Assignment: Transcribe every record exactly.

Stored records:
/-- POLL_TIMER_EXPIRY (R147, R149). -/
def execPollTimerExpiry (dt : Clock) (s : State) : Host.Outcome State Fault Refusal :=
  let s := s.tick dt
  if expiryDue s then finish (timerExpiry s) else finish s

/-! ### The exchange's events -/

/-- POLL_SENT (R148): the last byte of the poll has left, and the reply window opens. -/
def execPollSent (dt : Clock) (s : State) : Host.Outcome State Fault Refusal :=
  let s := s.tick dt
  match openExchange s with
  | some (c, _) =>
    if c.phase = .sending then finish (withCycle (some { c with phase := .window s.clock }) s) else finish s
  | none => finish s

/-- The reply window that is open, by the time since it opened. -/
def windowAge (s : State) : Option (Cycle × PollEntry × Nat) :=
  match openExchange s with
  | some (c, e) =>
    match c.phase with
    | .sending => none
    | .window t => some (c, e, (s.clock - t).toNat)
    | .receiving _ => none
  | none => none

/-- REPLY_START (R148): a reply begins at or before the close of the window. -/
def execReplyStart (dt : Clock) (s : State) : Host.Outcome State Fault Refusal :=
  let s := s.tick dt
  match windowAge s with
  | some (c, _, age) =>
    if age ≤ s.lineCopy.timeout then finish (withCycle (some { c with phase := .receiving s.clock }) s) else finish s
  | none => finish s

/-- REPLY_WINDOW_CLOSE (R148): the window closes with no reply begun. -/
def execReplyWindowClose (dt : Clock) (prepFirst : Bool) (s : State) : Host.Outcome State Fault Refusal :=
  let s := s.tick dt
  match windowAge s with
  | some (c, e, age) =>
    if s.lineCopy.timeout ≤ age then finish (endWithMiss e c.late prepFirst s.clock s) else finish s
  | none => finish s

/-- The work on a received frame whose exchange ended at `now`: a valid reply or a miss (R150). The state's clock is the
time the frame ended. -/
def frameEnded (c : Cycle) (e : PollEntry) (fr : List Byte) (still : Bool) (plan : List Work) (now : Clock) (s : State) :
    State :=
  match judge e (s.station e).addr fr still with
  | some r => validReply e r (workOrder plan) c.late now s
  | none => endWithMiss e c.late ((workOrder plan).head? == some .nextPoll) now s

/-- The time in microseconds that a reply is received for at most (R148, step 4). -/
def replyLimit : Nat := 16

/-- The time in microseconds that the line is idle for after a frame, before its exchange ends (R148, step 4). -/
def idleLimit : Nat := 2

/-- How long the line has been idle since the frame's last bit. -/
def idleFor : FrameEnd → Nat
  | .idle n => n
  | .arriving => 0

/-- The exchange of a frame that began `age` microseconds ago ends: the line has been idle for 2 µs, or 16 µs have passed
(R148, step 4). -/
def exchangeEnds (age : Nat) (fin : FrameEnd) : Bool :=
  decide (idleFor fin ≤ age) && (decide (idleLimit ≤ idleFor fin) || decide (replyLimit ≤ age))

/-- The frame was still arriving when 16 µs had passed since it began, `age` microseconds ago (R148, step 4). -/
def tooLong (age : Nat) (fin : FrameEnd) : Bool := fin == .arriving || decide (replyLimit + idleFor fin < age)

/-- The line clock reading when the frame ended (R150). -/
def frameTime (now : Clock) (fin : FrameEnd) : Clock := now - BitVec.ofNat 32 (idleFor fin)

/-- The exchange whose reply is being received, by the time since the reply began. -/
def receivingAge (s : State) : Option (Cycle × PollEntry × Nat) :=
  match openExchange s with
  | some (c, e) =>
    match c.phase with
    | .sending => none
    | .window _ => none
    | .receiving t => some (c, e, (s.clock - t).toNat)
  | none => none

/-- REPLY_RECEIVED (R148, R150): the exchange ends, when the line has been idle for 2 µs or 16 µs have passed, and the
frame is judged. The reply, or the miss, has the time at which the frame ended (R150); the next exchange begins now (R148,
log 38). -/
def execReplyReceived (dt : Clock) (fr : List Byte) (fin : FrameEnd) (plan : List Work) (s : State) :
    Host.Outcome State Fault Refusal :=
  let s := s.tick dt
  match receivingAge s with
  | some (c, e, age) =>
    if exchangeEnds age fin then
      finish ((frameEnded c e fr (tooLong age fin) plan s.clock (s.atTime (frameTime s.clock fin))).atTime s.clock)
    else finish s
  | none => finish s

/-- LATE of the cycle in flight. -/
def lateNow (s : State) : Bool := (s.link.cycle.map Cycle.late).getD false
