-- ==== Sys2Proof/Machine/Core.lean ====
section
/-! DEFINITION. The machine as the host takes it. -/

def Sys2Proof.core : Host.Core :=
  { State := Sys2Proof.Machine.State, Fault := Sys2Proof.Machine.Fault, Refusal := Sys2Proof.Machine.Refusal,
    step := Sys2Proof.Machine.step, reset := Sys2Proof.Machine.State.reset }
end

The answer:
/-- POLL_TIMER_EXPIRY (R147, R149). -/
def execPollTimerExpiry (dt : Clock) (s : State) : Host.Outcome State Fault Refusal :=
  let s := s.tick dt
  if expiryDue s then finish (timerExpiry s) else finish s

/-! ### The exchange's events -/

/-- POLL_SENT (R148): the last byte of the poll has left, and the reply window opens. -/
def execPollSent (dt : Clock) (s : State) : Host.Outcome State Fault Refusal :=
  let s := s.tick dt
  match openExchange s with
  | some (c, _) =>
    if c.phase = .sending then finish (withCycle (some { c with phase := .window s.clock }) s) else finish s
  | none => finish s

/-- The reply window that is open, by the time since it opened. -/
def windowAge (s : State) : Option (Cycle × PollEntry × Nat) :=
  match openExchange s with
  | some (c, e) =>
    match c.phase with
    | .sending => none
    | .window t => some (c, e, (s.clock - t).toNat)
    | .receiving _ => none
  | none => none

/-- REPLY_START (R148): a reply begins at or before the close of the window. -/
def execReplyStart (dt : Clock) (s : State) : Host.Outcome State Fault Refusal :=
  let s := s.tick dt
  match windowAge s with
  | some (c, _, age) =>
    if age ≤ s.lineCopy.timeout then finish (withCycle (some { c with phase := .receiving s.clock }) s) else finish s
  | none => finish s

/-- REPLY_WINDOW_CLOSE (R148): the window closes with no reply begun. -/
def execReplyWindowClose (dt : Clock) (prepFirst : Bool) (s : State) : Host.Outcome State Fault Refusal :=
  let s := s.tick dt
  match windowAge s with
  | some (c, e, age) =>
    if s.lineCopy.timeout ≤ age then finish (endWithMiss e c.late prepFirst s.clock s) else finish s
  | none => finish s

/-- The work on a received frame whose exchange ended at `now`: a valid reply or a miss (R150). The state's clock is the
time the frame ended. -/
def frameEnded (c : Cycle) (e : PollEntry) (fr : List Byte) (still : Bool) (plan : List Work) (now : Clock) (s : State) :
    State :=
  match judge e (s.station e).addr fr still with
  | some r => validReply e r (workOrder plan) c.late now s
  | none => endWithMiss e c.late ((workOrder plan).head? == some .nextPoll) now s

/-- The time in microseconds that a reply is received for at most (R148, step 4). -/
def replyLimit : Nat := 16

/-- The time in microseconds that the line is idle for after a frame, before its exchange ends (R148, step 4). -/
def idleLimit : Nat := 2

/-- How long the line has been idle since the frame's last bit. -/
def idleFor : FrameEnd → Nat
  | .idle n => n
  | .arriving => 0

/-- The exchange of a frame that began `age` microseconds ago ends: the line has been idle for 2 µs, or 16 µs have passed
(R148, step 4). -/
def exchangeEnds (age : Nat) (fin : FrameEnd) : Bool :=
  decide (idleFor fin ≤ age) && (decide (idleLimit ≤ idleFor fin) || decide (replyLimit ≤ age))

/-- The frame was still arriving when 16 µs had passed since it began, `age` microseconds ago (R148, step 4). -/
def tooLong (age : Nat) (fin : FrameEnd) : Bool := fin == .arriving || decide (replyLimit + idleFor fin < age)

/-- The line clock reading when the frame ended (R150). -/
def frameTime (now : Clock) (fin : FrameEnd) : Clock := now - BitVec.ofNat 32 (idleFor fin)

/-- The exchange whose reply is being received, by the time since the reply began. -/
def receivingAge (s : State) : Option (Cycle × PollEntry × Nat) :=
  match openExchange s with
  | some (c, e) =>
    match c.phase with
    | .sending => none
    | .window _ => none
    | .receiving t => some (c, e, (s.clock - t).toNat)
  | none => none

/-- REPLY_RECEIVED (R148, R150): the exchange ends, when the line has been idle for 2 µs or 16 µs have passed, and the
frame is judged. The reply, or the miss, has the time at which the frame ended (R150); the next exchange begins now (R148,
log 38). -/
def execReplyReceived (dt : Clock) (fr : List Byte) (fin : FrameEnd) (plan : List Work) (s : State) :
    Host.Outcome State Fault Refusal :=
  let s := s.tick dt
  match receivingAge s with
  | some (c, e, age) =>
    if exchangeEnds age fin then
      finish ((frameEnded c e fr (tooLong age fin) plan s.clock (s.atTime (frameTime s.clock fin))).atTime s.clock)
    else finish s
  | none => finish s

/-- LATE of the cycle in flight. -/
def lateNow (s : State) : Bool := (s.link.cycle.map Cycle.late).getD false
-- ==== Sys2Proof/Machine/Core.lean ====
section
/-! DEFINITION. The machine as the host takes it. -/

def Sys2Proof.core : Host.Core :=
  { State := Sys2Proof.Machine.State, Fault := Sys2Proof.Machine.Fault, Refusal := Sys2Proof.Machine.Refusal,
    step := Sys2Proof.Machine.step, reset := Sys2Proof.Machine.State.reset }
end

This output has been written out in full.